#### [Given information]
-- ==== Sys2Proof/Tests/Slice0.lean ====
section
/-! SUPPORT. The model's own tests. Expected results are those of 95_test_vectors.md (the vector's name stands with the
test), of the format tables of 30_encoding.md, or worked out by hand from the rule that is named. The second part has, for
every obligation with hypotheses, a state and operands that meet them. -/

namespace Sys2Proof.Tests

open Sys2Proof Sys2Proof.Machine

/-! ## Well-formedness, decoding, assembling -/

/-- The one check of `wellFormed`: 65536 characters do not fit the count word (R83), 65535 do. -/
theorem test_smoke_drawString_too_long :
    (Instr.drawString 0 0 0 0 1 (List.replicate 65536 65)).wellFormed = false ∧
    (Instr.drawString 0 0 0 0 1 (List.replicate 65535 65)).wellFormed = true := by
  simp only [Instr.wellFormed, stringFits, List.length_replicate]
  decide

theorem test_smoke_drawFastString_too_long :
    (Instr.drawFastString 0 0 0 0 (List.replicate 65536 65)).wellFormed = false ∧
    (Instr.drawFastString 0 0 0 0 (List.replicate 65535 65)).wellFormed = true := by
  simp only [Instr.wellFormed, stringFits, List.length_replicate]
  decide

/-- V-PIX-1. -/
theorem test_decode_drawPixel : decode [0x0001, 0x0005, 0x0007, 0x07E0] = .ok (.drawPixel 5 7 0x07E0) := by decide

/-- E7. -/
theorem test_decode_fillRect :
    decode [0x0002, 0x0000, 0x0001, 0x0009, 0x0008, 0xF800] = .ok (.fillRect 0 1 9 8 0xF800) := by decide

/-- V-GLY-3, with operands that differ (R86, FGLYPH). -/
theorem test_decode_drawGlyph :
    decode [0x0003, 1, 2, 0x0041, 0xFFFF, 0x001F, 3] = .ok (.drawGlyph 1 2 65 0xFFFF 0x001F 3) := by decide

/-- E8, with operands that differ (R86, FFGLYPH). -/
theorem test_decode_drawFastGlyph :
    decode [0x0004, 1, 2, 0x0041, 0xFFFF, 0x001F] = .ok (.drawFastGlyph 1 2 65 0xFFFF 0x001F) := by decide

/-- V-DEC-13, with one character (R86, FSTR). -/
theorem test_decode_drawString :
    decode [0x0005, 1, 2, 3, 4, 5, 0x0001, 0x00C8] = .ok (.drawString 1 2 3 4 5 [200]) := by decide

/-- V-STR-1. -/
theorem test_decode_drawFastString :
    decode [0x0006, 0, 0, 0xFFFF, 0, 0x0002, 0x0041, 0x0042] = .ok (.drawFastString 0 0 0xFFFF 0 [65, 66]) := by decide

/-- V-BMP-9: the address is `{addr_hi, addr_lo}` (R84). -/
theorem test_decode_drawBitmap :
    decode [0x0007, 1, 2, 3, 0x0001, 0x0100] = .ok (.drawBitmap 1 2 3 0x00010100) := by decide

/-- E2. -/
theorem test_decode_convert : decode [0x0010, 0xFFFF] = .ok (.convert 0xFFFF) := by decide

/-- E1. -/
theorem test_decode_setWindow : decode [0x0011, 9, 0, 1, 8] = .ok (.setWindow 9 0 1 8) := by decide

/-- R85, FCOL. -/
theorem test_decode_pushPixel : decode [0x0012, 0xF800] = .ok (.pushPixel 0xF800) := by decide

#### [Work instruction]
In the material above, transcribe exactly the lines beginning at the one with "namespace Sys2Proof.Tests" and ending at the one with "(Instr.drawFastString 0 0 0 0 (List.replicate 65535", both included.

#### [Exercise answer]
namespace Sys2Proof.Tests

open Sys2Proof Sys2Proof.Machine

/-! ## Well-formedness, decoding, assembling -/

/-- The one check of `wellFormed`: 65536 characters do not fit the count word (R83), 65535 do. -/
theorem test_smoke_drawString_too_long :
    (Instr.drawString 0 0 0 0 1 (List.replicate 65536 65)).wellFormed = false ∧
    (Instr.drawString 0 0 0 0 1 (List.replicate 65535 65)).wellFormed = true := by
  simp only [Instr.wellFormed, stringFits, List.length_replicate]
  decide

theorem test_smoke_drawFastString_too_long :
    (Instr.drawFastString 0 0 0 0 (List.replicate 65536 65)).wellFormed = false ∧
    (Instr.drawFastString 0 0 0 0 (List.replicate 65535 65)).wellFormed = true := by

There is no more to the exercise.